Can’t believe my woman

Leavin on that train

Blow your whistle, captain

All my dreams in vain

—and then he dives, Cooperhawk, into the black water.

When he wakes his mouth is full of ashes and he is looking into the bottomless black holes in the eyes of the old man on the shelf across from him. The old man is the color of what they pulled out of Coop’s ears, with long twigs for arms and legs, body withered like a persimmon been left on the ground so long even the bugs don’t want it and with a look on his face that is no more solid, no more really here, than smoke.

“You and me, brother,” Coop says softly to the old Chinese man. “We been there, aint we?”

The old man stares toward him but not really at him, his eyes all black pupil, his mouth only inches from the pipe gripped feebly in his bony hand. Coop smiles at him. Coop loves him.

“Only difference is,” he says, “you aint comin back.”

OUR MAN IN PAMPANGA

It is not, at this juncture, the sort of conflict the Correspondent cares to report on.

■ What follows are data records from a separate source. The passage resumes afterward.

-- ==== Sys2Proof/Tests/Slice0.lean ====
section
/-! SUPPORT. Tests: an ill-formed term for each well-formedness check, words written out from the manual's encodings and examples,
values from the manual's worked tables, and for every statement states and operands that meet its hypotheses. -/

set_option Elab.async false

namespace Sys2Proof.Tests

open Sys2Proof.Machine Sys2Proof.Claims

/-! ## Small machines -/

/-- A wave of eight vector registers at its start, in slot 0. -/
def wave0 : Wave := startWave 0 0 0 8 0 0x10000 0x4000 0 0

/-- A code page and a data page (R301). -/
def pages : List Extent :=
  [⟨0x10000, 0x10000, 0x10000, true, false, true, false, none⟩, ⟨0x20000, 0x10000, 0x20000, true, false, false, false, none⟩]

/-- A privileged gang of that one wave, with a Churn. -/
def gangOf (w : Wave) : Gang := { placedGang 0 with vcount := 8, waves := [w], exts := pages }

/-- The machine after reset with one gang, and its context. -/
def one (g : Gang) : State := { State.reset with gangs := [g], ctxs := [placedCtx] }

/-- The issuing split of `one g`, about to run `i`. -/
def envOf (g : Gang) (i : Instr) : Env := ⟨one g, 0, 0, false, g, (g.waves.head?).getD wave0, (encode i).getD 0⟩

/-- `s8:s9` hold a data address, `s10:s11` another, `s12:s13` a misaligned one, `s14:s15` one that no page maps. -/
def based (w : Wave) : Wave :=
  { w with sregs := setAt (setAt (setAt (setAt w.sregs 8 0x20000) 10 0x20100) 12 0x20004) 14 0x90000 }

/-- The wave with only lane 0 in ACT. -/
def lane0 (w : Wave) : Wave := { w with slot0 := { w.slot0 with act := 1, um := 1 } }

/-- A check passes with a result that meets `p`. -/
def okAnd {α : Type} (c : Chk α) (p : α → Bool) : Bool :=
  match c with
  | .ok x => p x
  | .error _ => false

theorem okAnd_elim {α : Type} {c : Chk α} {p : α → Bool} (h : okAnd c p = true) : ∃ x, c = .ok x ∧ p x = true := by
  cases c with
  | ok x => exact ⟨x, rfl, h⟩
  | error y => simp [okAnd] at h

theorem isOk_elim {α : Type} {c : Chk α} (h : okAnd c (fun _ => true) = true) : ∃ x, c = .ok x :=
  let ⟨x, hx, _⟩ := okAnd_elim h
  ⟨x, hx⟩

end Sys2Proof.Tests

/-! ## Well-formedness: one ill-formed term for each check -/

namespace Sys2Proof.Tests

open Sys2Proof.Machine Sys2Proof.Claims

/-- Operand classes, pairs and triples, modifiers, bit fields, segments, the address immediate and block operands each refuse a
term, and pair words break each of their rules (R57, R60, R62, R98, R129, R166, R188). -/
def illFormed : List Instr :=
  let m : Xm := ⟨false, .rne⟩
  let i : I25 := .glob false 0 0 0 0 0
  let h (p : PairOp) (t : VTy) (nw : Bool) (d : BitVec 8) (b : Option Src) (x : BitVec 4) : Half := ⟨p, t, nw, d, b, x⟩
  [.sadd false false 3 (.v 4) (.imm 1),                                   -- class GS: a vector register
   .sadd false false 3 (.s 4) (.reg (.x .lid)),                           -- class GS: a lane special
   .smov false 3 (.v 1),                                                  -- class GS or F
   .smoviP 3 0,                                                           -- odd pair
   .saddp 2 (.s 5) (.imm 0),                                              -- odd source pair
   .vadd .s32 false 1 (.f 2) (.v 3) m,                                    -- class GV: a future
   .vadd .s32 false 1 (.v 2) (.v 3) ⟨false, .rz⟩,                         -- integer words do not round
   .vabs .u32 false 1 (.v 2) false,                                       -- type
   .vabs .f32 false 1 (.v 2) true,                                        -- SAT of a floating type
   .vfma .s32 false 1 (.v 2) (.v 3) (.v 4) m,                             -- floating types only
   .vcmp .s32 .un 4 (.v 1) (.v 2),                                        -- UN of an integer type
   .vcmp .s32 .eq 58 (.v 1) (.v 2),                                       -- a triple above s57
   .vsel false 1 (.v 2) (.v 3) 61,                                        -- a triple within the views
   .sbfx true false 3 (.s 4) 31 1,                                        -- a field beyond bit 31
   .vmovi .f16 false 1 0x10000,                                           -- an immediate beyond its type
   .vrmax .f32 false 1 (.v 2) 7,                                          -- segment code 7
   .vcvt .s32 .f32 false 1 (.v 2) ⟨false, .sr⟩,                           -- SR towards an integer
   .vqnt .l6 false 1 (.v 2) (.v 3) ⟨false, .sr⟩,                          -- SR towards L6
   .vplane .h4 false 1 (.k 0),                                            -- a constant read as an H format
   .vshfl true false 1 (.v 2) (.v 3) (.triple 59),                        -- member triple
   .vbfly .x false 1 (.v 2) 0 .all,                                       -- butterfly distance 0
   .vscan .f32 .and false 0 m false 1 (.v 2) .all,                        -- bitwise over a floating type
   .xvec 5,                                                               -- odd vector pair
   .scvt 0 false 3 (.s 4) .sr,                                            -- scalar conversion with SR
   .smask true (.and 4 8 12),                                             -- NW with a triple
   .vld .b32 1 (.s 5) (.v 2) i,                                           -- base of a global operand: odd pair
   .vld .b32 1 (.s 4) (.v 2) (.glob false 0 0 2 0 0),                     -- ORD of a load
   .vld .b32 1 (.s 4) (.v 2) (.glob false 0 3 0 0 0),                     -- COL of a load
   .vld .b32 1 (.s 4) (.v 2) (.glob false 0 0 0 2 0),                     -- SCOPE without ORD
   .vatom .add 1 (.s 4) (.v 2) (.glob false 0 0 1 6 0),                   -- SCOPE above 5
   .vst .b32 1 (.s 4) (.v 2) (.glob true 0 0 0 0 0),                      -- a store to the Hayloft
   .vapnd 1 (.s 4) (.glob false 1 0 0 0 0),                               -- SCALE without an index
   .trgput 1 (.s 4) i,                                                    -- a trough outside the scratchpad
   .vldw 125 (.s 4) (.v 2) i,                                             -- four registers from v125
   .vldp 1 (.s 4) (.v 2) i,                                               -- odd vector pair of a load
   .fence 6 0,                                                            -- SCOPE above 5
   .copyt 1 ⟨false, .s 5, 0⟩,                                             -- block base: odd pair
   .copy 1 false 3 (.s 4) (.s 6) (.k 0) 0,                                -- space code 3
   .cspec false 4 true 1 true 1,                                          -- two maps onto one bank
   .cmma true 1 ⟨false, .x .zero, 0⟩ 0,                                   -- tile base
   .mts 0x20 (.k 0),                                                      -- class S
   .clkrdTime 3,                                                          -- odd pair
   .pairWord (h .vadd .s32 false 1 (some (.v 5)) 0) (h .vadd .s32 false 2 (some (.v 9)) 0),  -- one bank twice
   .pairWord (h .vmov .s32 false 1 (some (.v 2)) 0) (h .vmov .s32 false 1 (some (.v 3)) 0),  -- one destination twice
   .pairWord (h .vand .u32 false 1 (some (.v 2)) 0) (h .pnop .s32 false 0 none 0),           -- type of a half
   .pairWord (h .pnop .s32 true 0 none 0) (h .pnop .s32 false 0 none 0),                     -- NW of PNOP
   .pairWord (h .vmov .s32 false 0x85 (some (.v 2)) 0) (h .pnop .s32 false 0 none 0),        -- class of a half's D
   .pairWord (h .smov .s32 false 0x85 (some (.v 2)) 0) (h .pnop .s32 false 0 none 0),        -- class of a half's B
   .pairWord (h .vmov .s32 false 1 (some (.v 2)) 3) (h .pnop .s32 false 0 none 0)]           -- IMM4 beside B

The indigenous forces remain maddeningly elusive, assembling in number as if to make a counterattack, then melting away so rapidly that the engagement is barely worth giving a name to. Diligent as his fellows in the ink trade have been to inflate the skirmishes at San this or Santa that into something newsworthy, the countryside north and south of the capital remains infested with communities never to be immortalized in military history. And then the deuced luck of his diminutive, hastily purchased mare perishing beneath him on the way to the Zapote Bridge. Even Creelman of the
Journal
, recovered from his blooding at El Caney and screwed to Colonel Funston’s hip all these months, was there for the festivities, the signalmen obliging him by steadily unrolling their spools of wire behind the heat-addled column so he might telegraph his despatch immediately upon the taking of Bacoor. And Creelman is not the most insufferable of the lot. The Correspondent had hopes that with Crane
hors de combat
and Dick Davis chasing the Boers there would be a clearer field in this pestilent backwater in which to distinguish oneself, but his competitors, toiling for periodicals of greater circulation than his own, are free to spend money like fresh air to corrupt the cablemen and thus beat him onto the wire even when his report is on their desks hours earlier.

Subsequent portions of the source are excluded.